What is required: Output range, inclusive: from the line containing "def State.oweFlags (s" to the line containing "(r.owed.foldl (fun s". Restate those lines from the data below word for word and only those.

Dataset items:
◇ ◇ ◇ ◇ ◇ ◇ ◇
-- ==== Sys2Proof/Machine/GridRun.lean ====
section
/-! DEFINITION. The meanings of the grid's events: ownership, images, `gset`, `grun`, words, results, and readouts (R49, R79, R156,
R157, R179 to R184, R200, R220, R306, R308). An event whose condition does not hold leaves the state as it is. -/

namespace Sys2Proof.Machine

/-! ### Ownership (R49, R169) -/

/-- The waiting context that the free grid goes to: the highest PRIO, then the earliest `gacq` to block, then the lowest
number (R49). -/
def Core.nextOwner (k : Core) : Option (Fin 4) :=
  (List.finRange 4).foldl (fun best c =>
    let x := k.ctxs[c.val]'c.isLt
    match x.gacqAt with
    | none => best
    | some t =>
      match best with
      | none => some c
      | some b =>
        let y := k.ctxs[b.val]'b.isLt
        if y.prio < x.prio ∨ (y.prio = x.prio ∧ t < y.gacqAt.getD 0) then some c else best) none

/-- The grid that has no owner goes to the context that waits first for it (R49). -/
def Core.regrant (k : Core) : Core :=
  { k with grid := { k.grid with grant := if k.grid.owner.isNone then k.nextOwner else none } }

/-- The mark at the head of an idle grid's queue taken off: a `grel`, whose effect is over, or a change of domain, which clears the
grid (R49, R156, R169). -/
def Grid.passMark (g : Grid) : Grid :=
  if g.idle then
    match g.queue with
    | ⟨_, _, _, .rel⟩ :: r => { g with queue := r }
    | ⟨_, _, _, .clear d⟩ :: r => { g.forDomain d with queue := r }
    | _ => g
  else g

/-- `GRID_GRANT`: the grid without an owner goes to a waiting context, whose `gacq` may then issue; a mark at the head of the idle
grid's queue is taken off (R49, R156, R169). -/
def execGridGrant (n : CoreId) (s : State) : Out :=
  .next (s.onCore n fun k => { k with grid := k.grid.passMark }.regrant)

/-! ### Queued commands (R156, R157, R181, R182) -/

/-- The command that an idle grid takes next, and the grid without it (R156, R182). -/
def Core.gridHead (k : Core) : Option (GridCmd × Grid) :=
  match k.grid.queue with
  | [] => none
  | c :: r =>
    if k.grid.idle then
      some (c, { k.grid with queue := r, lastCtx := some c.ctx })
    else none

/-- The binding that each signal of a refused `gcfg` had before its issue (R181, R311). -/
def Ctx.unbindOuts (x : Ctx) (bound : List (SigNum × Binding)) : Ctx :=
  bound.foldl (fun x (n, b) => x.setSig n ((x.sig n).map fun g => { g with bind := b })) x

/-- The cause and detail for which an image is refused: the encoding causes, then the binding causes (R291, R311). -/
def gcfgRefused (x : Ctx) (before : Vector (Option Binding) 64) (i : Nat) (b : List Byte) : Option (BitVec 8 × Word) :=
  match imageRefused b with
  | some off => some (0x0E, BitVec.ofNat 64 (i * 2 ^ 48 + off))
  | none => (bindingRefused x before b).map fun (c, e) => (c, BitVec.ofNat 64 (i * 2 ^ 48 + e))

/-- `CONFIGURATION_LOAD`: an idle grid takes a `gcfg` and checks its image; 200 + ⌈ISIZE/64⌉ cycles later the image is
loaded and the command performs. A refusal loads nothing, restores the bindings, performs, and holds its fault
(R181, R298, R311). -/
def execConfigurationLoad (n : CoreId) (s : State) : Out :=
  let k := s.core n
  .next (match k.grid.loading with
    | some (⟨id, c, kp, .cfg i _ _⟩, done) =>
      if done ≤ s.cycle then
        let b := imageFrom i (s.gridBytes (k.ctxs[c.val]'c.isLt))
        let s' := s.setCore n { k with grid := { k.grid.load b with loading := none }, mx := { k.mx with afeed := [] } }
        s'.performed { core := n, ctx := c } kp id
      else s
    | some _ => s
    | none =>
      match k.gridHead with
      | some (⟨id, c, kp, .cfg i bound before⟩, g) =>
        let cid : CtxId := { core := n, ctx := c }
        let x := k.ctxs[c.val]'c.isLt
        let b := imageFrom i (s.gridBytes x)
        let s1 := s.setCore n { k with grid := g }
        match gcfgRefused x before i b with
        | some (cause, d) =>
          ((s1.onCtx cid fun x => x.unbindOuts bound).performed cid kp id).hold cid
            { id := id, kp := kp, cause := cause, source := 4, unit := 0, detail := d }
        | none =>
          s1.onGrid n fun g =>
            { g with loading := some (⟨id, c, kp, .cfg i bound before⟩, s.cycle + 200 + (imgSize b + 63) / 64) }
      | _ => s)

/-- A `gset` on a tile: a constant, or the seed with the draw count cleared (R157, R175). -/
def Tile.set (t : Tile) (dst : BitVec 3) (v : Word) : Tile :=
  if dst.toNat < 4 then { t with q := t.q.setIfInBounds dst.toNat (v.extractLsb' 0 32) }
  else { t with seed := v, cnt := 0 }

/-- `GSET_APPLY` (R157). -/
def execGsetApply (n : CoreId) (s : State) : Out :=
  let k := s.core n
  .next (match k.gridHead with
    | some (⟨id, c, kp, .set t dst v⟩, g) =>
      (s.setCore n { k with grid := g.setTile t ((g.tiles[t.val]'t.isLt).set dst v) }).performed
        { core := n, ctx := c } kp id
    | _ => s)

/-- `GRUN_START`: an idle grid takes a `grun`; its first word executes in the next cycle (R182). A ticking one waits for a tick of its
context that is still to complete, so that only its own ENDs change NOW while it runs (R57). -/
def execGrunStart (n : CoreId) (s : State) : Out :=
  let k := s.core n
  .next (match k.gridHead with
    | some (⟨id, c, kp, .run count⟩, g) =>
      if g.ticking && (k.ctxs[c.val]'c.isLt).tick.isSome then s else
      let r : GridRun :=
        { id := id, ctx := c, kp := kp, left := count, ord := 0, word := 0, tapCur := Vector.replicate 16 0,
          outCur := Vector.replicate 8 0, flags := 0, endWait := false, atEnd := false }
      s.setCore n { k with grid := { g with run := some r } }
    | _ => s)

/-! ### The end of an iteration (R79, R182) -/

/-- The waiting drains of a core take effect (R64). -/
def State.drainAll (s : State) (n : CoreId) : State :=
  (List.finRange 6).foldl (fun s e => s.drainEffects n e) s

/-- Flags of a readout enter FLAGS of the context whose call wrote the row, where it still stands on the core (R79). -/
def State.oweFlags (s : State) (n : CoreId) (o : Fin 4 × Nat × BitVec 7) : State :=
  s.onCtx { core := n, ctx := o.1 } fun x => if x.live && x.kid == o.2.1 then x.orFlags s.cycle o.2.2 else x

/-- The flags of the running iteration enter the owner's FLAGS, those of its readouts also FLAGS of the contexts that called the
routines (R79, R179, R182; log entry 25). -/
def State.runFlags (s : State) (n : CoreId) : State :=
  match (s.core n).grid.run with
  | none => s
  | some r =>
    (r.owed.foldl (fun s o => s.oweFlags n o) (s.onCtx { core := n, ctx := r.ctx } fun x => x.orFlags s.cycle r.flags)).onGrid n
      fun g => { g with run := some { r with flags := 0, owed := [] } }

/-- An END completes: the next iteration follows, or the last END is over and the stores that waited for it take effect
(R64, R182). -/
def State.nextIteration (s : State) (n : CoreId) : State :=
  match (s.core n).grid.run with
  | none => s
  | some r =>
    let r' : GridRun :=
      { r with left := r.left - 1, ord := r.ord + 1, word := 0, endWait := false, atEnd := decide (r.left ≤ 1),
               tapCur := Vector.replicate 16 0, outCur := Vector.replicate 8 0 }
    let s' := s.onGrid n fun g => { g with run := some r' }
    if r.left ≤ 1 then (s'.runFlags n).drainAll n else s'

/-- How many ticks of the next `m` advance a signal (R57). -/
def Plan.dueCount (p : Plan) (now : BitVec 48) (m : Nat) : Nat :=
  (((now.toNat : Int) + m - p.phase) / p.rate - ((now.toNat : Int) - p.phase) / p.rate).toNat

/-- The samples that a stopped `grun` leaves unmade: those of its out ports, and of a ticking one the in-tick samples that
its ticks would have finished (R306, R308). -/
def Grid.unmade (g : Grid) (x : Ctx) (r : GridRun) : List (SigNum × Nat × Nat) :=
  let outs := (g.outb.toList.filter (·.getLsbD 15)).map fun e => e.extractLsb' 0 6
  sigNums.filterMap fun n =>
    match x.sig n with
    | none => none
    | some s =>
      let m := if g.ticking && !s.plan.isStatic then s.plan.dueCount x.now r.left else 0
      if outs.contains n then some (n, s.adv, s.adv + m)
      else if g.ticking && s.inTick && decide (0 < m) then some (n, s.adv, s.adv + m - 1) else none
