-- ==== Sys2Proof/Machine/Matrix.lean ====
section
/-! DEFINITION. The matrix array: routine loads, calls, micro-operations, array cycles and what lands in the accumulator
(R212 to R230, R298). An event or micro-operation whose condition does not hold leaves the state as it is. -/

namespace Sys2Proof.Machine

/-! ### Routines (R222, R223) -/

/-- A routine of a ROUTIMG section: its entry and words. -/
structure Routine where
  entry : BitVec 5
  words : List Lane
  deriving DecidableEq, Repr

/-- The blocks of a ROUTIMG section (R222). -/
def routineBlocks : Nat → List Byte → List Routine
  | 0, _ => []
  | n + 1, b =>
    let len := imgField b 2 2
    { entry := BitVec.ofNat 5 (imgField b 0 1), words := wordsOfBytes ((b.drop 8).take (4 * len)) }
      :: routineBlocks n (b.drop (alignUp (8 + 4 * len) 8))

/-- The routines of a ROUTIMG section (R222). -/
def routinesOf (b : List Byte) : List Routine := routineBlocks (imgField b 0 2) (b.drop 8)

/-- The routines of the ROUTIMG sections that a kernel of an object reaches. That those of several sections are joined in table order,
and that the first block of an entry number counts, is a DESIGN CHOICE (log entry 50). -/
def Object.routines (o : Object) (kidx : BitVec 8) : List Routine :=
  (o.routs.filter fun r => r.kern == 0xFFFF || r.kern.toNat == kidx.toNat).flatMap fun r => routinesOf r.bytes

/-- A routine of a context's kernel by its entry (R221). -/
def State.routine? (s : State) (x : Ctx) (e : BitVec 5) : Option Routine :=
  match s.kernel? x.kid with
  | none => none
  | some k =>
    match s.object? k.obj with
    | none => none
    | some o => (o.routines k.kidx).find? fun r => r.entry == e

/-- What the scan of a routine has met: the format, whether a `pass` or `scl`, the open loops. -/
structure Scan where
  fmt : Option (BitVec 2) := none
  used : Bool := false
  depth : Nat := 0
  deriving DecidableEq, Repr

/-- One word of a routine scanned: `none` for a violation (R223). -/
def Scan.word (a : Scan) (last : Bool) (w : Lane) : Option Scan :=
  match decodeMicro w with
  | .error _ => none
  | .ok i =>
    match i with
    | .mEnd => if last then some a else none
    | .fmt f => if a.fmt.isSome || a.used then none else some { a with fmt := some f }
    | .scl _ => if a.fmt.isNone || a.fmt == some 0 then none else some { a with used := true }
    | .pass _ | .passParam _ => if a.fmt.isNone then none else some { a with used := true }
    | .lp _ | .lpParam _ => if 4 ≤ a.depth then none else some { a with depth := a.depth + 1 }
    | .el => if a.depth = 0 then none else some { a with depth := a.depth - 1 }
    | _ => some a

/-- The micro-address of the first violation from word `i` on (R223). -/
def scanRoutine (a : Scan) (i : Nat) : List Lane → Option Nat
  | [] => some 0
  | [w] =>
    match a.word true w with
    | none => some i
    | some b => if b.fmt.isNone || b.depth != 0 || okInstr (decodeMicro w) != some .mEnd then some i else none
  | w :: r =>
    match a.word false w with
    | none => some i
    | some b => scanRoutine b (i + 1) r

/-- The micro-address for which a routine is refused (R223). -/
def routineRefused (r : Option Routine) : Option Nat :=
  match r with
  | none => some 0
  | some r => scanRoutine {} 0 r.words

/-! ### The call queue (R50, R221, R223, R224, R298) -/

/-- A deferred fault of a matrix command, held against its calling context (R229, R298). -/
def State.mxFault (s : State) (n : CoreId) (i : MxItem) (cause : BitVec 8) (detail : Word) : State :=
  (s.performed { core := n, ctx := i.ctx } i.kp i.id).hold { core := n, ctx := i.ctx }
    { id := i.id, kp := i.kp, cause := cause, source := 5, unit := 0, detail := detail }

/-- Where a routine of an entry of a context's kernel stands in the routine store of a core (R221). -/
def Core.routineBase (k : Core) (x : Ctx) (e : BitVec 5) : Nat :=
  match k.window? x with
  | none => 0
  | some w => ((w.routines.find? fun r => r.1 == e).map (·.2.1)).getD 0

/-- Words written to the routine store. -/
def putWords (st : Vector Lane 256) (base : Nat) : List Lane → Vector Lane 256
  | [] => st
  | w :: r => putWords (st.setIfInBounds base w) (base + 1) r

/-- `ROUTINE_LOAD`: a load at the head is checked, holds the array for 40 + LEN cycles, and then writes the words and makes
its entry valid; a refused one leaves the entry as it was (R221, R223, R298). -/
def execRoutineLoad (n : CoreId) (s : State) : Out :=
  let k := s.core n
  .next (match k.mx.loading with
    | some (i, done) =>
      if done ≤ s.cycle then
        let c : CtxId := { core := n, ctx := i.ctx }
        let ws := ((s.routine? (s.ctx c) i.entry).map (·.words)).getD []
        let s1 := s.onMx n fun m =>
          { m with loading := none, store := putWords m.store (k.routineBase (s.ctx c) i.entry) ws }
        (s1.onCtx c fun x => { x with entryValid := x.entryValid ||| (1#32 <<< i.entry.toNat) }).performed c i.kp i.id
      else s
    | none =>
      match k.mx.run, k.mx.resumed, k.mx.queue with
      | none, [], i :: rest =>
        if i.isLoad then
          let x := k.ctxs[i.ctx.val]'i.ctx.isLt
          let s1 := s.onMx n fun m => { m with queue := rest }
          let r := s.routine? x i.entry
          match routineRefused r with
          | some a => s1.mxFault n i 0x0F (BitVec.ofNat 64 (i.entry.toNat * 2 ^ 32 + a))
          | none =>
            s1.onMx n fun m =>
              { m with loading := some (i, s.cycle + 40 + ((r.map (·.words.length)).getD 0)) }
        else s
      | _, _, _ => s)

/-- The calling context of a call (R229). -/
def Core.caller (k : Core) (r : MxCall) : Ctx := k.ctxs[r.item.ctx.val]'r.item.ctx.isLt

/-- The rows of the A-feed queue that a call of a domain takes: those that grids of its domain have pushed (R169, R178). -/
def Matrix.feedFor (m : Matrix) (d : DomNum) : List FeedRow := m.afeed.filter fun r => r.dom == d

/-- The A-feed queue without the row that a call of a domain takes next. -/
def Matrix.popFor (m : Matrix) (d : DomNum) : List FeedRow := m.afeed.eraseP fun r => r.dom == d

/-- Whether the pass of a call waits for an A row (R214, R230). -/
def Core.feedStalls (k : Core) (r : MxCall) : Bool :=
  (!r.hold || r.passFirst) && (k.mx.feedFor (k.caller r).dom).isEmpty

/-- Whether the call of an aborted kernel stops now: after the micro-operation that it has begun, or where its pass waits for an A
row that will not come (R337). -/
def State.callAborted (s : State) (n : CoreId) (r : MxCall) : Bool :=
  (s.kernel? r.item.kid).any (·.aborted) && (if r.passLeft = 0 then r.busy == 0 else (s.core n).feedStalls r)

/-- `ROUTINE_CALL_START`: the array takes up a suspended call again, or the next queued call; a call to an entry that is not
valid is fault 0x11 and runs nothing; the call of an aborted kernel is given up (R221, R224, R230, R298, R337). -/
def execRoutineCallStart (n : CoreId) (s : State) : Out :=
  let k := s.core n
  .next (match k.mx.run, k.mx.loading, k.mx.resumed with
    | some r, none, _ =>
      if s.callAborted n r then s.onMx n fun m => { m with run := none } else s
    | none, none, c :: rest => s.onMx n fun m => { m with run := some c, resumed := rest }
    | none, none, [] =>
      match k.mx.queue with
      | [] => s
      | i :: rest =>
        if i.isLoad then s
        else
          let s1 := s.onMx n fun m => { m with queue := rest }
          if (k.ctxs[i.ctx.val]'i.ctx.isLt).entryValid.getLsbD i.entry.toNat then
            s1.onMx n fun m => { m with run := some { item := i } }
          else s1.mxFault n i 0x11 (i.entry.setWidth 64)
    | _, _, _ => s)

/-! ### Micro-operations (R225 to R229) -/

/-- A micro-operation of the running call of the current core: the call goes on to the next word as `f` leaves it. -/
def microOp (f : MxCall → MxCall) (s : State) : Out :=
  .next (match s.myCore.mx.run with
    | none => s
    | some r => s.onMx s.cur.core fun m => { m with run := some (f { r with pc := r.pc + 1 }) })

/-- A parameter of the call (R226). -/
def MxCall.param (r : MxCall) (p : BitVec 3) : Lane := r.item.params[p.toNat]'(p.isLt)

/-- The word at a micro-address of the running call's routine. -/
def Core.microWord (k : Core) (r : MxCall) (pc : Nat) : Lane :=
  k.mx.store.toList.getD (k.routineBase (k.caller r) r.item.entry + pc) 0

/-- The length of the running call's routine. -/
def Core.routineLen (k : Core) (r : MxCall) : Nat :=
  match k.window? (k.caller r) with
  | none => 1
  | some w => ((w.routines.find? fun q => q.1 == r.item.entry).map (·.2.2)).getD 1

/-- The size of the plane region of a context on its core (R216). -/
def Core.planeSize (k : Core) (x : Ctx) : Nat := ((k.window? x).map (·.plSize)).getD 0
◇ ◇ ◇ ◇ ◇ ◇ ◇
Answer to this task:
def State.oweFlags (s : State) (n : CoreId) (o : Fin 4 × Nat × BitVec 7) : State :=
  s.onCtx { core := n, ctx := o.1 } fun x => if x.live && x.kid == o.2.1 then x.orFlags s.cycle o.2.2 else x

/-- The flags of the running iteration enter the owner's FLAGS, those of its readouts also FLAGS of the contexts that called the
routines (R79, R179, R182; log entry 25). -/
def State.runFlags (s : State) (n : CoreId) : State :=
  match (s.core n).grid.run with
  | none => s
  | some r =>
    (r.owed.foldl (fun s o => s.oweFlags n o) (s.onCtx { core := n, ctx := r.ctx } fun x => x.orFlags s.cycle r.flags)).onGrid n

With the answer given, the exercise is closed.